What is x^2? Is it the scalar product of x*x or the contravariant vector ((ct)^2, -x^2, -y^2, -z^2)? If it is the latter, just contract:

$\partial_\mu x^2^\mu$

If it is the former, I suppose you would apply it just like an ordinary 3-gradient on a scalar function.

3. Feb 6, 2013

chill_factor

that is what is bothering me as well. I assumed it was the scalar product, since it seems to me that you need a scalar function to apply a gradient operator, but in an example problem, the 4-gradient was applied to a 4-vector.

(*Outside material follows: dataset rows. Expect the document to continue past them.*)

-- ==== Sys2Proof/Laws/Memory.lean ====
section
/-! SUPPORT. The laws of a byte space: read after write, and the canonical form every write keeps. -/

namespace Sys2Proof.Machine

@[simp] theorem Memory.read_nil (a : Nat) : Memory.read [] a = none := rfl

/-- A write is read back at its address and leaves every other address alone (R30). -/
theorem Memory.read_write (m : Memory) (a x : Nat) (v : Byte) :
    Memory.read (Memory.write m a v) x = if x = a then some v else Memory.read m x := by
  induction m with
  | nil => simp [Memory.write, Memory.read]
  | cons c rest ih =>
    obtain ⟨k, b⟩ := c
    simp only [Memory.write]
    split
    · simp only [Memory.read]
    · split
      · subst a; simp only [Memory.read]; split <;> rfl
      · simp only [Memory.read, ih]
        split
        · subst x; rw [if_neg (by omega)]
        · rfl

@[simp] theorem Memory.read_write_self (m : Memory) (a : Nat) (v : Byte) :
    Memory.read (Memory.write m a v) a = some v := by simp [Memory.read_write]

theorem Memory.read_write_of_ne (m : Memory) {a x : Nat} (v : Byte) (h : x ≠ a) :
    Memory.read (Memory.write m a v) x = Memory.read m x := by simp [Memory.read_write, h]

/-- Bytes written from `a` upward are read back there, and nothing else changes (R41). -/
theorem Memory.read_writeList (vs : List Byte) (m : Memory) (a x : Nat) :
    Memory.read (Memory.writeList m a vs) x =
      if a ≤ x ∧ x < a + vs.length then vs[x - a]? else Memory.read m x := by
  induction vs generalizing m a with
  | nil => simp only [Memory.writeList, List.length_nil]; rw [if_neg (by omega)]
  | cons v vs ih =>
    simp only [Memory.writeList, ih, Memory.read_write, List.length_cons]
    by_cases hx : x = a
    · subst x; rw [if_neg (by omega), if_pos rfl, if_pos (by omega)]; simp
    · by_cases hin : a + 1 ≤ x ∧ x < a + 1 + vs.length
      · rw [if_pos hin, if_pos (by omega), show x - a = (x - (a + 1)) + 1 by omega, List.getElem?_cons_succ]
      · rw [if_neg hin, if_neg hx, if_neg (by omega)]

/-- A property of every address listed after a write: it held of the addresses listed before, and of the new one. -/
theorem Memory.all_write (p : Nat → Bool) (m : Memory) (a : Nat) (v : Byte)
    (hm : m.all (fun c => p c.1) = true) (ha : p a = true) :
    (Memory.write m a v).all (fun c => p c.1) = true := by
  induction m with
  | nil => simpa [Memory.write] using ha
  | cons c rest ih =>
    obtain ⟨k, b⟩ := c
    simp only [List.all_cons, Bool.and_eq_true] at hm
    simp only [Memory.write]
    split
    · simp only [List.all_cons, Bool.and_eq_true]; exact ⟨ha, hm⟩
    · split
      · simp only [List.all_cons, Bool.and_eq_true]; exact ⟨ha, hm.2⟩
      · simp only [List.all_cons, Bool.and_eq_true]; exact ⟨hm.1, ih hm.2⟩

/-- A write keeps the canonical form. -/
theorem Memory.wf_write (m : Memory) (a : Nat) (v : Byte) (h : Memory.wf m = true) :
    Memory.wf (Memory.write m a v) = true := by
  induction m with
  | nil => rfl
  | cons c rest ih =>
    obtain ⟨k, b⟩ := c
    simp only [Memory.wf, Bool.and_eq_true] at h
    simp only [Memory.write]
    split
    · next hlt =>
      simp only [Memory.wf, Bool.and_eq_true, List.all_cons, decide_eq_true_eq]
      refine ⟨⟨hlt, ?_⟩, h⟩
      have h1 := h.1
      simp only [List.all_eq_true, decide_eq_true_eq] at h1 ⊢
      exact fun c hc => Nat.lt_trans hlt (h1 c hc)
    · split
      · next heq => subst a; simp only [Memory.wf, Bool.and_eq_true]; exact h
      · next hlt hne =>
        simp only [Memory.wf, Bool.and_eq_true]
        exact ⟨Memory.all_write (fun n => decide (k < n)) rest a v h.1 (by simp; omega), ih h.2⟩

/-- Writes of a list keep the canonical form. -/
theorem Memory.wf_writeList (vs : List Byte) (m : Memory) (a : Nat) (h : Memory.wf m = true) :
    Memory.wf (Memory.writeList m a vs) = true := by
  induction vs generalizing m a with
  | nil => exact h
  | cons v vs ih => exact ih _ _ (Memory.wf_write m a v h)

/-- A write below the bound keeps every address below it. -/
theorem Memory.below_write (n : Nat) (m : Memory) (a : Nat) (v : Byte) (h : Memory.below n m = true) (ha : a < n) :
    Memory.below n (Memory.write m a v) = true :=
  Memory.all_write (fun k => decide (k < n)) m a v h (by simpa using ha)

/-- Writes of a list that ends below the bound keep every address below it. -/
theorem Memory.below_writeList (n : Nat) (vs : List Byte) (m : Memory) (a : Nat) (h : Memory.below n m = true)
    (ha : a + vs.length ≤ n) : Memory.below n (Memory.writeList m a vs) = true := by
  induction vs generalizing m a with
  | nil => exact h
  | cons v vs ih =>
    simp only [List.length_cons] at ha
    exact ih _ _ (Memory.below_write n m a v h (by omega)) (by omega)

end Sys2Proof.Machine
end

In an example I'm looking at, they tell me ∂$_{μ}$ x$^{μ}$ = 1 where x$^{μ}$ = (ct,-x,-y,-z). How did they get this?

4. Feb 6, 2013

Lavabug

Assuming your indices are in the right place, that inner product should give -2, not 1.

You can apply a gradient to a vector, all the time in fluid dynamics. It produces a tensor.

If it is instead ∂$_{μ}$ x$_{μ}$, using the minkowski metric with signature +,-,-,-, you could get something that looks like (1,1,1,1). If somehow that "1" you have in your example is supposed to be a vector with just 1's, this is what they did, otherwise I have no clue.

Last edited: Feb 6, 2013
5. Feb 6, 2013

chill_factor

thank you greatly. i believe i figured it out.

6. Feb 6, 2013

Lavabug

What was it, out of curiosity?

7. Feb 6, 2013

WannabeNewton

That is the divergence. The gradient is not being involved at all. $\partial _{\mu }x^{\mu } = \partial _{t}x^{t} + \triangledown \cdot \vec{x}$.

8. Feb 6, 2013

dextercioby

No, $\partial_{\mu}x^{\mu} = 4$.